[Work item] Go through the entries below and collect each line with the string "dict" in it.

Collected data
▬▬▬▬▬▬▬▬▬▬

-- ==== Sys2Proof/Machine/Intake.lean ====
section
/-! DEFINITION. The intake lanes (chapter 09): intake records and limit sets (R269 to R271), the shuffle permutation (R279, R280),
batches and epochs (R282 to R284), the order in which a lane takes batches (R545), failed fetches (R272). -/

namespace Sys2Proof.Machine

/-- A budget slot of an intake record (R269). A MULT of 0 is applied as 8. -/
structure BudgetRec where
  mean     : Nat
  mult     : Nat
  patience : Nat
  reserve  : Nat
  deriving DecidableEq, Repr

def parseBudget (b : Bytes) : BudgetRec :=
  { mean := fieldAt b 0 4, mult := if fieldAt b 4 1 == 0 then 8 else fieldAt b 4 1, patience := fieldAt b 8 4, reserve := fieldAt b 12 4 }

/-- A stream intake record (R269). -/
structure IntakeRec where
  stream    : Nat
  mode      : Nat
  flags     : Nat
  window    : Nat
  footer    : Nat
  group     : Nat
  pageComp  : Nat
  pageUncomp : Nat
  value     : Nat
  list      : Nat
  record    : Nat
  dict      : Nat
  imgW      : Nat
  imgH      : Nat
  imgPix    : Nat
  image     : BudgetRec
  text      : BudgetRec
  deriving DecidableEq, Repr

def parseIntake (b : Bytes) : IntakeRec :=
  { stream := fieldAt b 0 1, mode := fieldAt b 1 1, flags := fieldAt b 2 2, window := fieldAt b 4 4, footer := fieldAt b 8 4
    group := fieldAt b 12 4, pageComp := fieldAt b 16 4, pageUncomp := fieldAt b 20 4, value := fieldAt b 24 4, list := fieldAt b 28 4
    record := fieldAt b 32 4, dict := fieldAt b 36 4, imgW := fieldAt b 40 2, imgH := fieldAt b 42 2, imgPix := fieldAt b 44 4
    image := parseBudget (b.drop 64), text := parseBudget (b.drop 80) }

def Graph.intakes (g : Graph) : List IntakeRec := (recs (g.sect 5) 16 128 (fieldAt (g.sect 5) 0 4)).map parseIntake

/-- The intake record of a stream. -/
def Graph.intakeRec (g : Graph) (n : Nat) : IntakeRec := ((g.intakes).find? fun r => r.stream == n).getD (parseIntake [])

/-- Whether a declared size exceeds its limit (R271; R112 beneath the limit set). -/
def IntakeRec.exceeds (r : IntakeRec) : Declared → Bool
  | .pageComp n => decide (r.pageComp < n)
  | .pageUncomp n => decide (r.pageUncomp < n)
  | .zstd w d => decide (8388608 < w) || d != 0
  | .dict n => decide (r.dict < n)
  | .value n => decide (min r.value 16777216 < n)
  | .list n => decide (min r.list 65536 < n)
  | .record n => decide (r.record < n)
  | .image w h => decide (r.imgW < w) || decide (r.imgH < h) || decide (r.imgPix < w * h)

/-- The round function of R279. -/
def rf (key x h : Nat) : Nat :=
  let x := Nat.xor x key * 0x9FB21C651E98DF25 % 2 ^ 64
  let x := Nat.xor x (x / 2 ^ 32)
  let x := x * 0x9FB21C651E98DF25 % 2 ^ 64
  let x := Nat.xor x (x / 2 ^ 29)
  x / 2 ^ (64 - h)

def roundKeys (seed epoch stream tag : Nat) : List Nat :=
  let k := mix64 (Nat.xor (Nat.xor seed (epoch * 256 % 2 ^ 64)) stream)
  (List.range 4).map fun r => mix64 ((k + tag * 4 + r) % 2 ^ 64)

/-- The four-round network: a bijection of the numbers below 2^(2h) (R279). -/
def feistel (x h : Nat) (rk : List Nat) : Nat :=
  let r := rk.foldl (fun (a : Nat × Nat) k => (a.2, Nat.xor a.1 (rf k a.2 h))) (x / 2 ^ h, x % 2 ^ h)
  r.1 * 2 ^ h + r.2

/-- Cycle-walking: the value and how many evaluations it took. A cycle has at most 2^(2h) members, which `fuel` counts. -/
def cycleWalk (n h : Nat) (rk : List Nat) : Nat → Nat → Nat → Nat × Nat
  | 0, y, c => (y, c)
  | fuel + 1, y, c => if n ≤ y then cycleWalk n h rk fuel (feistel y h rk) (c + 1) else (y, c)

/-- Half the bits of the domain of n values. -/
def halfBits (n : Nat) : Nat := ((if n ≤ 1 then 0 else Nat.log2 (n - 1) + 1) + 1) / 2

/-- The permutation of the numbers below n, and the evaluations it takes (R279, R280). -/
def permute (x n : Nat) (rk : List Nat) : Nat × Nat :=
  if n ≤ 1 then (0, 0) else cycleWalk n (halfBits n) rk (4 ^ halfBits n) (feistel x (halfBits n) rk) 1

/-- The source row of position p in epoch e, and the evaluations (R279). -/
def sourceRow (p n mode w seed e stream : Nat) : Nat × Nat :=
  match mode with
  | 0 => (p, 0)
  | 1 => permute p n (roundKeys seed e stream 0)
  | _ =>
    let full := n / max 1 w
    let j := p / max 1 w
    let a := if j < full then permute j full (roundKeys seed e stream 1) else (full, 0)
    let size := if j < full then w else n - full * w
    let b := permute (p % max 1 w) size (roundKeys seed e stream (2 + a.1))
    (a.1 * w + b.1, a.2 + b.2)

/-- Epoch and position of slot `i` of batch `b` (R282). -/
def Stream.posOf (st : Stream) (rows b i : Nat) : Nat × Nat :=
  let m := ((st.marks.filter fun m => decide (m.1 ≤ b)).getLast?).getD (0, 0)
  let g := (b - m.1) * rows + i
  ((m.2 + g / max 1 st.rows) % 2 ^ 32, g % max 1 st.rows)

/-- The source row of slot `i` of batch `b` of stream `n`, and the evaluations (R283). -/
def State.slotRow (s : State) (g : Graph) (n b i : Nat) : Nat × Nat :=
  let st := s.stream n
  let r := g.intakeRec n
  let p := st.posOf (((g.cadence n).map fun c => c.rows).getD 0) b i
  sourceRow p.2 st.rows r.mode r.window st.seed p.1 n

/-- Windows of an epoch under WINDOWED (R279, R280). -/
def windowsPer (rows w : Nat) : Nat := (rows + max 1 w - 1) / max 1 w

/-- The window that holds slot `i` of batch `b` under WINDOWED: the mark it is counted from, and its number since then. -/
def Stream.windowOf (st : Stream) (rows w b i : Nat) : Nat × Nat :=
  let f := (((st.marks.filter fun m => decide (m.1 ≤ b)).getLast?).getD (0, 0)).1
  let g := (b - f) * rows + i
  (f, g / max 1 st.rows * windowsPer st.rows w + g % max 1 st.rows / max 1 w)

/-- The first batch that holds a row of a window. -/
def Stream.windowBatch (st : Stream) (rows w : Nat) (x : Nat × Nat) : Nat :=
  let z := max 1 (windowsPer st.rows w)
  x.1 + (x.2 / z * st.rows + x.2 % z * w) / max 1 rows

/-- The window whose turn comes after a window: the next of its mark, or the first of the next mark where that begins before it. -/
def Stream.windowAfter (st : Stream) (rows w : Nat) (x : Nat × Nat) : Nat × Nat :=
  match (st.marks.filter fun m => decide (x.1 < m.1)).head? with
  | some m => if st.windowBatch rows w (x.1, x.2 + 1) < m.1 then (x.1, x.2 + 1) else (m.1, 0)
  | none => (x.1, x.2 + 1)

/-- The source rows of a window: the first, and how many. -/
def Stream.windowRows (st : Stream) (w n : Nat) (x : Nat × Nat) : Nat × Nat :=
  let z := max 1 (windowsPer st.rows w)
  let e := ((((st.marks.find? fun m => m.1 == x.1).map fun m => m.2).getD 0) + x.2 / z) % 2 ^ 32
  let full := st.rows / max 1 w
  let j := x.2 % z
  let p := if j < full then (permute j full (roundKeys st.seed e n 1)).1 else full
  (p * w, if j < full then w else st.rows - full * w)

/-- The source table of a stream: landed, or the table that its TABLE word names (R281). -/
def State.viewSource (s : State) (e : BusEnv) (g : Graph) (n : Nat) : TabView :=
  let b := s.builtOf (landedKey n)
  if b.count != 0 then
    s.viewBlocked e (((g.area 1 n).map fun a => [({ addr := a.base, len := a.len, space := .hbm } : Extent)]).getD []) b.count b.cols b.voids
  else s.viewTable e g n (s.stream n).src

/-- The logical number of a physical lane within the running variant (R275, R482). -/
def State.laneNo (s : State) (g : Graph) (i : Nat) : Option Nat :=
  (s.lanesIn.findIdx? fun x => x == i).bind fun j => if j < g.cfg.intake then some j else none

/-- How a batch's rows come from the source: 0 by pages as they are decoded, 1 from blocked memory, 2 from windows (R281). -/
def State.sourceForm (s : State) (g : Graph) (n : Nat) : Nat :=
  let src := (s.stream n).src
  if bitOf src 12 || (s.builtOf (landedKey n)).count != 0 || (s.table (src % 4096)).format == 3 then 1
  else if (g.intakeRec n).mode == 2 then 2 else 0

/-- Whether a lane goes on with the work it has: in service, not fenced, the device not failed (R467). -/
def State.laneRuns (s : State) (i : Nat) : Bool := s.laneIn i && !s.isFenced 12 i && s.err.state != 2

/-- Whether a lane takes up new work: its domain is not being powered down besides (R404). -/
def State.laneWorks (s : State) (i : Nat) : Bool := s.laneRuns i && !s.draining (16 + i)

▬▬▬▬▬▬▬▬▬▬

[Exercise solution]
  dict      : Nat
    record := fieldAt b 32 4, dict := fieldAt b 36 4, imgW := fieldAt b 40 2, imgH := fieldAt b 42 2, imgPix := fieldAt b 44 4
  | .dict n => decide (r.dict < n)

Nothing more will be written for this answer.